------ Input records ------

-- ==== Sys2Proof/Decode.lean ====
section
/-! DEFINITION. The decoder and the encoder: spec/30_encoding.md R50 to R58 and its section 7, and the rows of
spec/opcode_table.json. The decoder is keyed on the four nibbles; a word that matches no row is rejected by name. -/

namespace Sys2Proof

/-! ## Fields (R51) -/

/-- `a`, bits 15 to 12: the major opcode. -/
def fieldA (op : Opcode) : BitVec 4 := op.extractLsb' 12 4

/-- `x`, bits 11 to 8: register number X. -/
def fieldX (op : Opcode) : Reg := (op.extractLsb' 8 4).toFin

/-- `y`, bits 7 to 4: register number Y. -/
def fieldY (op : Opcode) : Reg := (op.extractLsb' 4 4).toFin

/-- `n`, bits 3 to 0: sprite height or minor opcode. -/
def fieldN (op : Opcode) : BitVec 4 := op.extractLsb' 0 4

/-- `nn`, bits 7 to 0: byte immediate or minor opcode. -/
def fieldNN (op : Opcode) : Byte := op.extractLsb' 0 8

/-- `nnn`, bits 11 to 0: address immediate. -/
def fieldNNN (op : Opcode) : Addr := op.extractLsb' 0 12

/-! ## Decoding (R56, R57) -/

/-- Major opcode 0: only `00E0` and `00EE` are recognised (R56 rows 1 and 2, R58). -/
def decodeMajor0 (nnn : Addr) : Option Instr :=
  if nnn = 0x0E0 then some .cls
  else if nnn = 0x0EE then some .ret
  else none

/-- Major opcodes 5 and 9: the low nibble must be 0 (R56 rows 7 and 19, R58). -/
def decodeLow0 (n : BitVec 4) (i : Instr) : Option Instr :=
  if n = 0 then some i else none

/-- Major opcode 8: the register-to-register operations, by low nibble (R56 rows 10 to 18, R58). -/
def decodeMajor8 (x y : Reg) (n : BitVec 4) : Option Instr :=
  match n with
  | 0x0#4 => some (.ldReg x y)
  | 0x1#4 => some (.or x y)
  | 0x2#4 => some (.and x y)
  | 0x3#4 => some (.xor x y)
  | 0x4#4 => some (.addReg x y)
  | 0x5#4 => some (.sub x y)
  | 0x6#4 => some (.shr x y)
  | 0x7#4 => some (.subn x y)
  | 0xE#4 => some (.shl x y)
  | _ => none

/-- Major opcode E: the key skips, by low byte (R56 rows 24 and 25, R58). -/
def decodeMajorE (x : Reg) (nn : Byte) : Option Instr :=
  if nn = 0x9E then some (.skp x)
  else if nn = 0xA1 then some (.sknp x)
  else none

/-- Major opcode F: timers, index and memory, by low byte (R56 rows 26 to 33, R58). -/
def decodeMajorF (x : Reg) (nn : Byte) : Option Instr :=
  if nn = 0x07 then some (.ldVxDt x)
  else if nn = 0x15 then some (.ldDtVx x)
  else if nn = 0x18 then some (.ldStVx x)
  else if nn = 0x1E then some (.addI x)
  else if nn = 0x29 then some (.ldF x)
  else if nn = 0x33 then some (.ldB x)
  else if nn = 0x55 then some (.ldMemVx x)
  else if nn = 0x65 then some (.ldVxMem x)
  else none

/-- The instruction a word stands for, `none` when it matches no row: R56's `Execute` returns `false` for it. -/
def decodeWord (op : Opcode) : Option Instr :=
  match fieldA op with
  | 0x0#4 => decodeMajor0 (fieldNNN op)
  | 0x1#4 => some (.jp (fieldNNN op))
  | 0x2#4 => some (.call (fieldNNN op))
  | 0x3#4 => some (.seImm (fieldX op) (fieldNN op))
  | 0x4#4 => some (.sneImm (fieldX op) (fieldNN op))
  | 0x5#4 => decodeLow0 (fieldN op) (.seReg (fieldX op) (fieldY op))
  | 0x6#4 => some (.ldImm (fieldX op) (fieldNN op))
  | 0x7#4 => some (.addImm (fieldX op) (fieldNN op))
  | 0x8#4 => decodeMajor8 (fieldX op) (fieldY op) (fieldN op)
  | 0x9#4 => decodeLow0 (fieldN op) (.sneReg (fieldX op) (fieldY op))
  | 0xA#4 => some (.ldI (fieldNNN op))
  | 0xB#4 => some (.jpV0 (fieldNNN op))
  | 0xC#4 => some (.rnd (fieldX op) (fieldNN op))
  | 0xD#4 => some (.drw (fieldX op) (fieldY op) (fieldN op).toNat)
  | 0xE#4 => decodeMajorE (fieldX op) (fieldNN op)
  | _ => decodeMajorF (fieldX op) (fieldNN op)     -- 0xF, the one value left

/-- The word made of two bytes, the more significant first (R34, R50). -/
def wordOfBytes (hi lo : Byte) : Opcode := hi ++ lo

/-- The two bytes of a word in the order memory holds them (R34, R50). -/
def bytesOfWord (op : Opcode) : List Byte := [op.extractLsb' 8 8, op.extractLsb' 0 8]

/-- What decoding a list of bytes gives: an instruction with the bytes after it, or a rejection by name. -/
inductive Decoded where
  /-- The first two bytes are the instruction `i`. -/
  | instr (i : Instr) (rest : List Byte)
  /-- The first two bytes match no row of the opcode map (R58). -/
  | unknownOpcode (op : Opcode)
  /-- Fewer than two bytes: no instruction word. -/
  | truncated
  deriving DecidableEq, Repr

/-- Decode the instruction at the head of a list of bytes; total. -/
def decode : List Byte → Decoded
  | hi :: lo :: rest =>
    match decodeWord (wordOfBytes hi lo) with
    | some i => .instr i rest
    | none => .unknownOpcode (wordOfBytes hi lo)
  | _ => .truncated

/-! ## Encoding (R53, R56, section 7) -/

/-- The number of a register as its 4-bit field. -/
def regBits (x : Reg) : BitVec 4 := BitVec.ofFin x

/-- Format A: `a nnn`. -/
def formatA (a : BitVec 4) (nnn : Addr) : Opcode := a ++ nnn

/-- Format XB: `a x nn`. -/
def formatXB (a : BitVec 4) (x : Reg) (nn : Byte) : Opcode := a ++ regBits x ++ nn

/-- Formats XY and XYN: `a x y n`, `n` fixed in XY. -/
def formatXY (a : BitVec 4) (x y : Reg) (n : BitVec 4) : Opcode := a ++ regBits x ++ regBits y ++ n

/-- Format X: `a x` and a fixed low byte. -/
def formatX (a : BitVec 4) (x : Reg) (low : Byte) : Opcode := a ++ regBits x ++ low

/-- The word of an instruction (R56). For an ill-formed draw-sprite only the low 4 bits of the height are kept. -/
def encode : Instr → Opcode
  | .cls => 0x00E0
  | .ret => 0x00EE
  | .jp nnn => formatA 0x1 nnn
  | .call nnn => formatA 0x2 nnn
  | .seImm x nn => formatXB 0x3 x nn
  | .sneImm x nn => formatXB 0x4 x nn
  | .seReg x y => formatXY 0x5 x y 0x0
  | .ldImm x nn => formatXB 0x6 x nn
  | .addImm x nn => formatXB 0x7 x nn
  | .ldReg x y => formatXY 0x8 x y 0x0
  | .or x y => formatXY 0x8 x y 0x1
  | .and x y => formatXY 0x8 x y 0x2
  | .xor x y => formatXY 0x8 x y 0x3
  | .addReg x y => formatXY 0x8 x y 0x4
  | .sub x y => formatXY 0x8 x y 0x5
  | .shr x y => formatXY 0x8 x y 0x6
  | .subn x y => formatXY 0x8 x y 0x7
  | .shl x y => formatXY 0x8 x y 0xE
  | .sneReg x y => formatXY 0x9 x y 0x0
  | .ldI nnn => formatA 0xA nnn
  | .jpV0 nnn => formatA 0xB nnn
  | .rnd x nn => formatXB 0xC x nn
  | .drw x y n => formatXY 0xD x y (BitVec.ofNat 4 n)
  | .skp x => formatX 0xE x 0x9E
  | .sknp x => formatX 0xE x 0xA1
  | .ldVxDt x => formatX 0xF x 0x07
  | .ldDtVx x => formatX 0xF x 0x15
  | .ldStVx x => formatX 0xF x 0x18
  | .addI x => formatX 0xF x 0x1E
  | .ldF x => formatX 0xF x 0x29
  | .ldB x => formatX 0xF x 0x33
  | .ldMemVx x => formatX 0xF x 0x55
  | .ldVxMem x => formatX 0xF x 0x65

/-- The bytes of an instruction in the order memory holds them. -/
def encodeBytes (i : Instr) : List Byte := bytesOfWord (encode i)

/-! ## The opcode map as R56 prints it -/

/-- The `match` and `mask` columns of one row of the opcode map (R56). -/
structure OpcodeRow where
  pattern : Opcode
  mask    : Opcode
  deriving DecidableEq, Repr

/-- "A word matches a row when `op & mask = match`" (R56). -/
def OpcodeRow.accepts (r : OpcodeRow) (op : Opcode) : Bool := op &&& r.mask == r.pattern

/-- R56's 33 rows of `match` and `mask`, in its order: what the decoder is held against. -/
def opcodeRows : List OpcodeRow :=
  [⟨0x00E0, 0xFFFF⟩, ⟨0x00EE, 0xFFFF⟩, ⟨0x1000, 0xF000⟩, ⟨0x2000, 0xF000⟩, ⟨0x3000, 0xF000⟩, ⟨0x4000, 0xF000⟩,
   ⟨0x5000, 0xF00F⟩, ⟨0x6000, 0xF000⟩, ⟨0x7000, 0xF000⟩] ++
  [⟨0x8000, 0xF00F⟩, ⟨0x8001, 0xF00F⟩, ⟨0x8002, 0xF00F⟩, ⟨0x8003, 0xF00F⟩, ⟨0x8004, 0xF00F⟩, ⟨0x8005, 0xF00F⟩,
   ⟨0x8006, 0xF00F⟩, ⟨0x8007, 0xF00F⟩, ⟨0x800E, 0xF00F⟩] ++
  [⟨0x9000, 0xF00F⟩, ⟨0xA000, 0xF000⟩, ⟨0xB000, 0xF000⟩, ⟨0xC000, 0xF000⟩, ⟨0xD000, 0xF000⟩, ⟨0xE09E, 0xF0FF⟩,
   ⟨0xE0A1, 0xF0FF⟩] ++
  [⟨0xF007, 0xF0FF⟩, ⟨0xF015, 0xF0FF⟩, ⟨0xF018, 0xF0FF⟩, ⟨0xF01E, 0xF0FF⟩, ⟨0xF029, 0xF0FF⟩, ⟨0xF033, 0xF0FF⟩,
   ⟨0xF055, 0xF0FF⟩, ⟨0xF065, 0xF0FF⟩]

/-! ## The table's numbering -/

/-- The word whose bits spec/opcode_table.json numbers as `w`, the bits above `nbits` zero. -/
def tableWord (nbits w : Nat) : Opcode := BitVec.ofNat 16 (w % 2 ^ nbits)

/-- What the decoder reads from the word `w` laid out as memory holds it (R34). -/
def decodeTableWord (nbits w : Nat) : Option Instr :=
  match decode (bytesOfWord (tableWord nbits w)) with
  | .instr i _ => some i
  | .unknownOpcode _ => none
  | .truncated => none

end Sys2Proof
end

------

_Task statement_
Show all lines from the data above in which the word "spec" appears.

_Output of the exercise_
/-! DEFINITION. The decoder and the encoder: spec/30_encoding.md R50 to R58 and its section 7, and the rows of
spec/opcode_table.json. The decoder is keyed on the four nibbles; a word that matches no row is rejected by name. -/
/-- The word whose bits spec/opcode_table.json numbers as `w`, the bits above `nbits` zero. -/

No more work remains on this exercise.